-- ==== Sys2Proof/Tests/Slice0.lean ====
section
/-! SUPPORT. Tests of single steps and of the decoder, with the results of 95_test_vectors.md and of the
formats of 30_encoding.md, and a witness for the hypotheses of each obligation. -/

namespace Sys2Proof.Tests

open Sys2Proof Sys2Proof.Machine

/-! ### States -/

/-- After reset, the unspecified bytes 0 and the buses idle, so that the state can be evaluated. -/
def idle : State :=
  { State.reset with
    sr := { SerEngine.reset Config.twcore 0 with pay := List.replicate 80 0#8 }
    stage := List.replicate 80 0#8
    busIdle0 := true
    busIdle1 := true }

/-- Every engine open and available, the timer routed as in the reference boot (44 R291). -/
def ready : State :=
  { idle with
    tmrCfg := 0x07020100#32
    bus0 := { BusEngine.reset Config.twcore with opened := true, avail := true }
    bus1 := { BusEngine.reset Config.twcore with opened := true, avail := true }
    sr := { idle.sr with opened := true, avail := true, evt := 5#5 } }

/-- Both bus engines work, as the arguments say, and their votes are counted. -/
def busy (st : BusSt) (dir : Dir) (cnt : BitVec 3) (word : Word) : State :=
  { ready with
    vote := [0, 0, 2, 0, 0]
    bus0 := { opened := true, recov := false, avail := false, st := st, word := toDataWord 4 word, cnt := cnt,
              dev := 0x40#7, reg := 0xE3#8, dir := dir, evt := 3#5 }
    bus1 := { opened := true, recov := false, avail := false, st := st, word := toDataWord 4 word, cnt := cnt,
              dev := 0x44#7, reg := 0x20#8, dir := dir, evt := 6#5 } }

/-- The serial engine works: `len` bytes of "AT", `cur` of them sent. -/
def sending (st : SerSt) (len cur : Byte) : State :=
  { ready with
    vote := [0, 0, 0, 1, 0]
    sr := { opened := true, avail := false, st := st, pay := [0x41#8, 0x54#8] ++ List.replicate 78 0#8,
            len := len, cur := cur, evt := 5#5, ienTxbl := decide (st = .writeData),
            ienTxc := decide (st = .stop) } }

/-- Both bus engines in recovery in turn: only one at a time. -/
def recovering (n : BusId) : State :=
  { idle with cmdBusy := true }.setBus n { BusEngine.reset Config.twcore with recov := true }

/-- A halted machine (V-BUS-5). -/
def halted : State :=
  { ready with fatal := true, funit := 3#4, fcause := 3#8, finfo := 0x900#32, asleep := true }

/-- Three votes at depth 2. -/
def threeVotes : State := { idle with vote := [0, 0, 3, 0, 0] }

/-- The state an instruction leaves. -/
def after (i : Instr) (s : State) : State :=
  match exec i s with
  | .next t => t
  | .fault _ => s
  | .refused _ => s

/-- FATAL, FUNIT, FCAUSE and FINFO. -/
def record (s : State) : Bool × Nat × Nat × Nat := (s.fatal, s.funit.toNat, s.fcause.toNat, s.finfo.toNat)

/-- What a read answers. -/
def readOf (off : Nat) (s : State) : Word := (readAccess off 4 s).1

/-! ### WellFormed: each check refuses an ill-formed term (30_encoding.md R122) -/

theorem test_wf_depth_block : (Instr.emBlock 5#3).wellFormed Config.twcore = false := by decide
theorem test_wf_depth_unblock : (Instr.emUnblock 7#3).wellFormed Config.twcore = false := by decide
theorem test_wf_count :
    (Instr.busStart .bus0 .read 0#3 0x40#7 0xE3#8 3#5).wellFormed Config.twcore = false
      ∧ (Instr.busStart .bus0 .read 5#3 0x40#7 0xE3#8 3#5).wellFormed Config.twcore = false := by decide
theorem test_wf_length : (Instr.serStart 81#8).wellFormed Config.twcore = false := by decide
theorem test_wf_accepts :
    (Instr.emBlock 4#3).wellFormed Config.twcore = true
      ∧ (Instr.busStart .bus1 .write 4#3 0x7F#7 0xFF#8 31#5).wellFormed Config.twcore = true
      ∧ (Instr.serStart 80#8).wellFormed Config.twcore = true := by decide

/-! ### Decode: words of V-ENC-1 and V-ENC-5 -/

theorem test_decode_events :
    decodeTableWord 32 0x0800001F = some (.evtPost 31#5)
      ∧ decodeTableWord 32 0x10000003 = some (.evtClear 3#5)
      ∧ decodeTableWord 32 0x18000000 = some .evtPending := by decide
theorem test_decode_arbiter :
    decodeTableWord 32 0x20000000 = some .emInit ∧ decodeTableWord 32 0x28000003 = some (.emBlock 3#3)
      ∧ decodeTableWord 32 0x30000002 = some (.emUnblock 2#3)
      ∧ decodeTableWord 32 0x38000000 = some .emFirstBlocked
      ∧ decodeTableWord 32 0x40000000 = some .emSleep := by decide
theorem test_decode_bus :
    decodeTableWord 32 0x48000000 = some (.busOpen .bus0)
      ∧ decodeTableWord 32 0x4C000000 = some (.busOpen .bus1)
      ∧ decodeTableWord 32 0x5C000000 = some (.busAvail .bus1)
      ∧ decodeTableWord 32 0x60000000 = some (.busRdata .bus0) := by decide
theorem test_decode_bus_start_read :
    decodeTableWord 32 0x52A07183 = some (.busStart .bus0 .read 2#3 0x40#7 0xE3#8 3#5) := by decide
theorem test_decode_bus_start_write :
    decodeTableWord 32 0x54621006 = some (.busStart .bus1 .write 1#3 0x44#7 0x20#8 6#5) := by decide
theorem test_decode_bus_start_extremes :
    decodeTableWord 32 0x573FFF9F = some (.busStart .bus1 .read 4#3 0x7F#7 0xFF#8 31#5) := by decide
/-- BUS_START written out field by field from format B (R116). -/
theorem test_decode_bus_start_bits :
    decode (.command (0b01010#5 ++ 1#1 ++ 0#1 ++ 0b011#3 ++ 0b1010011#7 ++ 0b11001010#8 ++ 0b00#2
      ++ 0b10110#5)) = .ok (.busStart .bus1 .write 3#3 0x53#7 0xCA#8 22#5) := by decide
theorem test_decode_serial :
    decodeTableWord 32 0x68000005 = some (.serOpen 5#5) ∧ decodeTableWord 32 0x70000050 = some (.serStart 80#8)
      ∧ decodeTableWord 32 0x78000000 = some .serAvail := by decide
theorem test_decode_bus_conditions :
    decodeTableWord 16 0x0000 = some (.bus0Ack 0#8) ∧ decodeTableWord 16 0x016B = some (.bus0Rxdata 0x6B#8)
      ∧ decodeTableWord 16 0x0200 = some (.bus0Mstop 0#8) ∧ decodeTableWord 16 0x0400 = some (.bus1Ack 0#8)
      ∧ decodeTableWord 16 0x05FF = some (.bus1Rxdata 0xFF#8)
      ∧ decodeTableWord 16 0x0600 = some (.bus1Mstop 0#8) := by decide
theorem test_decode_other_conditions :
    decodeTableWord 16 0x08AA = some (.serTxbl 0xAA#8) ∧ decodeTableWord 16 0x0900 = some (.serTxc 0#8)
      ∧ decodeTableWord 16 0x0C00 = some (.tmrComp0 0#8) ∧ decodeTableWord 16 0x0D00 = some (.tmrComp1 0#8)
      ∧ decodeTableWord 16 0x0E00 = some (.tmrUf 0#8) := by decide
/-- V-ENC-2: each reason to reject. -/
theorem test_decode_rejects_commands :
    decode (.command 0x00000000#32) = .error (.reservedOpcode 0#5)
      ∧ decode (.command 0xF8000000#32) = .error (.reservedOpcode 31#5)
      ∧ decode (.command 0x08000020#32) = .error (.reservedBits 1#5)
      ∧ decode (.command 0x50000020#32) = .error (.reservedBits 10#5) := by
  refine ⟨?_, ?_, ?_, ?_⟩ <;> rfl
/-- V-ENC-6. -/
theorem test_decode_rejects_conditions :
    decode (.condition 0x0300#13) = .error (.reservedCondition 0#3 3#2 0#8)
      ∧ decode (.condition 0x0A00#13) = .error (.reservedCondition 2#3 2#2 0#8)
      ∧ decode (.condition 0x1077#13) = .error (.reservedCondition 4#3 0#2 0x77#8) := by
  refine ⟨?_, ?_, ?_⟩ <;> rfl

/-! ### One step at a time -/

/-- V-SCH-2. -/
theorem test_evt_post :
    (after (.evtPost 31#5) { idle with evt := 1#32 }).evt = 0x80000001#32 := by decide
/-- V-SCH-4. -/
theorem test_evt_clear :
    (after (.evtClear 0#5) { idle with evt := 0x80000001#32 }).evt = 0x80000000#32 := by decide
/-- V-SCH-5. -/
theorem test_evt_pending :
    (after .evtPending { idle with evt := 0x80000000#32 }).resp = 0x80000000#32 := by decide
/-- V-SCH-7 and V-SCH-8. -/
theorem test_tmr :
    (after (.tmrComp0 0#8) ready).evt = 1#32 ∧ (after (.tmrComp1 0#8) ready).evt = 2#32
      ∧ (after (.tmrUf 0#8) ready).evt = 4#32
      ∧ (after (.tmrUf 0#8) { ready with tmrCfg := 0x03020100#32 }).evt = 0#32 := by decide
/-- V-ARB-5. -/
theorem test_em_init :
    (after .emInit { idle with vote := [0, 0, 1, 2, 0] }).vote = List.replicate 5 0 := by decide
/-- V-ARB-7. -/
theorem test_em_block :
    (after (.emBlock 3#3) { idle with vote := [0, 0, 4, 0, 0] }).vote
      = [0, 0, 4, 1, 0] := by decide
/-- V-ARB-3. -/
theorem test_em_block_overflow :
    record (after (.emBlock 3#3) { idle with vote := [0, 0, 0, 4, 0] })
      = (true, 2, 4, 0x503) := by decide
/-- V-ARB-4. -/
theorem test_em_unblock_underflow : record (after (.emUnblock 2#3) idle) = (true, 2, 5, 0x602) := by decide
/-- V-ARB-1, the row [0,0,0,4,2]. -/
theorem test_em_first_blocked :
    (after .emFirstBlocked { idle with vote := [0, 0, 0, 4, 2] }).resp = 3#32 := by decide
/-- V-ARB-1, the rows [0,0,1,1,0] and [0,1,1,1,1]. -/
theorem test_em_sleep :
    (after .emSleep { idle with vote := [0, 0, 1, 1, 0] }).pwr = [.sleep 1]
      ∧ (after .emSleep { idle with vote := [0, 1, 1, 1, 1] }).resp = 0xFFFFFFFF#32 := by decide
/-- V-BUS-1. -/
theorem test_bus_open :
    (after (.busOpen .bus1) idle).status = 0x00800002#32
      ∧ (after (.busOpen .bus1) idle).busphy1 = [.abort, .ienSaveZero, .ifc, .clrTx, .start, .stop] := by
  decide
/-- V-BUS-2. -/
theorem test_bus_recovery_done :
    (after (.bus1Mstop 0#8) (after (.busOpen .bus1) idle)).status = 0x00120000#32 := by decide
/-- V-BUS-8. -/
theorem test_bus_start :
    (after (.busStart .bus0 .read 2#3 0x40#7 0xE3#8 3#5) ready).vote = [0, 0, 1, 0, 0]
      ∧ (after (.busStart .bus0 .read 2#3 0x40#7 0xE3#8 3#5) ready).busphy0 = [.startW 0x40#7] := by decide
/-- V-BUS-7. -/
theorem test_bus_start_not_idle :
    record (after (.busStart .bus0 .read 2#3 0x40#7 0xE3#8 3#5) { ready with busIdle0 := false })
      = (true, 3, 6, 0xA00) := by decide
/-- V-BUS-16, the queries. -/
theorem test_bus_queries :
    (after (.busAvail .bus0) ready).resp = 1#32
      ∧ (after (.busRdata .bus0) (busy .initRead .read 1#3 0x6B00#32)).resp = 0x6B00#32 := by decide
/-- V-BUS-11. -/
theorem test_bus0_ack :
    (after (.bus0Ack 0#8) (busy .initWrite .read 2#3 0#32)).busphy0 = [.tx 0xE3#8] := by decide
/-- V-BUS-22: only the low byte of the word goes out, then STOP. -/
theorem test_bus1_ack_last :
    (after (.bus1Ack 0#8) (busy .writeData .write 1#3 0x11223344#32)).busphy1 = [.tx 0x44#8, .stop] := by
  decide
/-- V-BUS-14. -/
theorem test_bus0_rxdata :
    (after (.bus0Rxdata 0x6B#8) (busy .initRead .read 2#3 0#32)).bus0.word = [0#8, 0x6B#8, 0#8, 0#8]
      ∧ (after (.bus0Rxdata 0x6B#8) (busy .initRead .read 2#3 0#32)).busphy0 = [.ack] := by decide
/-- V-FLT-26. -/
theorem test_bus1_rxdata_wrong :
    record (after (.bus1Rxdata 0x55#8) (busy .writeData .write 2#3 0#32)) = (true, 4, 8, 0x2503) := by decide
/-- V-BUS-16. -/
theorem test_bus0_mstop :
    (after (.bus0Mstop 0#8) (busy .awaitStop .read 0#3 0x6B1C#32)).evt = 8#32
      ∧ (after (.bus0Mstop 0#8) (busy .awaitStop .read 0#3 0x6B1C#32)).vote
        = [0, 0, 1, 0, 0] := by decide
/-- V-BUS-26. -/
theorem test_bus0_mstop_underflow :
    record (after (.bus0Mstop 0#8) (after .emInit (busy .awaitStop .read 0#3 0#32))) = (true, 2, 5, 0x2202) := by
  decide
/-- V-SER-1. -/
theorem test_ser_open : (after (.serOpen 5#5) idle).status = 0x00240000#32 := by decide
/-- V-SER-4. -/
theorem test_ser_start :
    (after (.serStart 2#8) { ready with stage := [0x41#8, 0x54#8, 7#8] ++ List.replicate 77 0#8 }).sr.pay.take 3
      = [0x41#8, 0x54#8, 0#8] := by decide
/-- V-SER-4, `SER_AVAIL` gives 0. -/
theorem test_ser_avail : (after .serAvail (sending .writeData 2#8 0#8)).resp = 0#32 := by decide
/-- V-SER-6. -/
theorem test_ser_txbl_last :
    (after (.serTxbl 0#8) (sending .writeData 2#8 1#8)).serphy
      = [.tx 0x54#8, .ienTxbl false, .ienTxc true] := by decide
/-- V-SER-7. -/
theorem test_ser_txc :
    (after (.serTxc 0#8) (sending .stop 2#8 2#8)).evt = 0x20#32
      ∧ (after (.serTxc 0#8) (sending .stop 2#8 2#8)).vote = List.replicate 5 0 := by decide
/-- V-HOST-3. -/
theorem test_tmrcfg_mask :
    writeAccess 0x014 4 0xFFFFFFFF#32 idle = .next { idle with tmrCfg := 0x071F1F1F#32 } := by rfl
/-- V-HOST-5. -/
theorem test_stage_lanes :
    (storeStageWord idle.stage 1 0x44434241#32).take 9
      = [0#8, 0#8, 0#8, 0#8, 0x41#8, 0x42#8, 0x43#8, 0x44#8, 0#8] := by decide
/-- V-HOST-14. -/
theorem test_access_fault : record (readAccess 0x006 2 idle).2 = (true, 0, 0x0D, 0x00060002) := by decide
/-- The first instruction after reset is the one placed. -/
theorem test_first_instruction :
    step (State.reset.withFetchWord 32 0x08000004) = exec (.evtPost 4#5) State.reset := by rfl
/-- A condition word placed is delivered. -/
theorem test_first_condition :
    step (State.reset.withFetchWord 16 0x0C00) = exec (.tmrComp0 0#8) State.reset := by rfl

/-! ### Other parameters, and the duties of the environment -/

/-- A word of two bytes (00_scope.md R6, R9): BUS_START keeps the low 16 bits of OPND, a count of 3 is past
MAX_BYTES. -/
theorem test_two_byte_words :
    let p : Config.Params := { Config.twcore with dataW := 16, maxBytes := 2, voteW := 3 }
    let s : State := { ready with cfg := p, opnd := 0x11223344#32 }
    p.ok = true
      ∧ (after (.busStart .bus0 .write 2#3 0x40#7 0xE3#8 3#5) s).bus0.word = [0x44#8, 0x33#8]
      ∧ record (after (.busStart .bus0 .write 3#3 0x40#7 0xE3#8 3#5) s) = (true, 3, 2, 0xA03) := by decide
/-- R272: no serial condition before the engine is open, when both enables are 0. -/
theorem test_serial_duty :
    idle.dutyMet 0x0800#13 = false ∧ idle.dutyMet 0x0900#13 = false
      ∧ (sending .stop 2#8 2#8).dutyMet 0x0900#13 = true := by decide
/-- R336 (d): a recovery without its MSTOP is no run of a correct environment. -/
theorem test_recovery_duty :
    let s : State := { idle with program := [.write idle.cfg.base 4 0x48000000#32] }
    correctRun [.host] s = false ∧ correctRun [.host, .cond 0x0200#13] s = true
      ∧ correctRun [.host, .cond 0x0200#13, .cond 0x0200#13] s = false := by decide
/-- R336 (e): a BUS_START to a bus that is not idle. -/
theorem test_idle_duty :
    let s : State := { ready with program := [.write ready.cfg.base 4 0x52A07183#32] }
    s.turnDuty .host = true ∧ ({ s with busIdle0 := false } : State).turnDuty .host = false := by decide
/-- R290: a length past SER_MAX_LEN is issued. -/
theorem test_call_serial_start :
    (Call.serStart [0x41#8] 81#8).lines Config.twcore (fun _ => 0x40#7)
      = some [.wr 0x100 0x00000041#32, .cmd (.serStart 81#8)] := by decide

■ ■ ■ ■

* Your goal *
Your answer should consist only of the lines above between the line holding "some (.tmrComp1 0#8)" and the line holding "and [0,1,1,1,1]. -/", inclusive, each transcribed exactly.

* Answer space *
      ∧ decodeTableWord 16 0x0C00 = some (.tmrComp0 0#8) ∧ decodeTableWord 16 0x0D00 = some (.tmrComp1 0#8)
      ∧ decodeTableWord 16 0x0E00 = some (.tmrUf 0#8) := by decide
/-- V-ENC-2: each reason to reject. -/
theorem test_decode_rejects_commands :
    decode (.command 0x00000000#32) = .error (.reservedOpcode 0#5)
      ∧ decode (.command 0xF8000000#32) = .error (.reservedOpcode 31#5)
      ∧ decode (.command 0x08000020#32) = .error (.reservedBits 1#5)
      ∧ decode (.command 0x50000020#32) = .error (.reservedBits 10#5) := by
  refine ⟨?_, ?_, ?_, ?_⟩ <;> rfl
/-- V-ENC-6. -/
theorem test_decode_rejects_conditions :
    decode (.condition 0x0300#13) = .error (.reservedCondition 0#3 3#2 0#8)
      ∧ decode (.condition 0x0A00#13) = .error (.reservedCondition 2#3 2#2 0#8)
      ∧ decode (.condition 0x1077#13) = .error (.reservedCondition 4#3 0#2 0x77#8) := by
  refine ⟨?_, ?_, ?_⟩ <;> rfl

/-! ### One step at a time -/

/-- V-SCH-2. -/
theorem test_evt_post :
    (after (.evtPost 31#5) { idle with evt := 1#32 }).evt = 0x80000001#32 := by decide
/-- V-SCH-4. -/
theorem test_evt_clear :
    (after (.evtClear 0#5) { idle with evt := 0x80000001#32 }).evt = 0x80000000#32 := by decide
/-- V-SCH-5. -/
theorem test_evt_pending :
    (after .evtPending { idle with evt := 0x80000000#32 }).resp = 0x80000000#32 := by decide
/-- V-SCH-7 and V-SCH-8. -/
theorem test_tmr :
    (after (.tmrComp0 0#8) ready).evt = 1#32 ∧ (after (.tmrComp1 0#8) ready).evt = 2#32
      ∧ (after (.tmrUf 0#8) ready).evt = 4#32
      ∧ (after (.tmrUf 0#8) { ready with tmrCfg := 0x03020100#32 }).evt = 0#32 := by decide
/-- V-ARB-5. -/
theorem test_em_init :
    (after .emInit { idle with vote := [0, 0, 1, 2, 0] }).vote = List.replicate 5 0 := by decide
/-- V-ARB-7. -/
theorem test_em_block :
    (after (.emBlock 3#3) { idle with vote := [0, 0, 4, 0, 0] }).vote
      = [0, 0, 4, 1, 0] := by decide
/-- V-ARB-3. -/
theorem test_em_block_overflow :
    record (after (.emBlock 3#3) { idle with vote := [0, 0, 0, 4, 0] })
      = (true, 2, 4, 0x503) := by decide
/-- V-ARB-4. -/
theorem test_em_unblock_underflow : record (after (.emUnblock 2#3) idle) = (true, 2, 5, 0x602) := by decide
/-- V-ARB-1, the row [0,0,0,4,2]. -/
theorem test_em_first_blocked :
    (after .emFirstBlocked { idle with vote := [0, 0, 0, 4, 2] }).resp = 3#32 := by decide
/-- V-ARB-1, the rows [0,0,1,1,0] and [0,1,1,1,1]. -/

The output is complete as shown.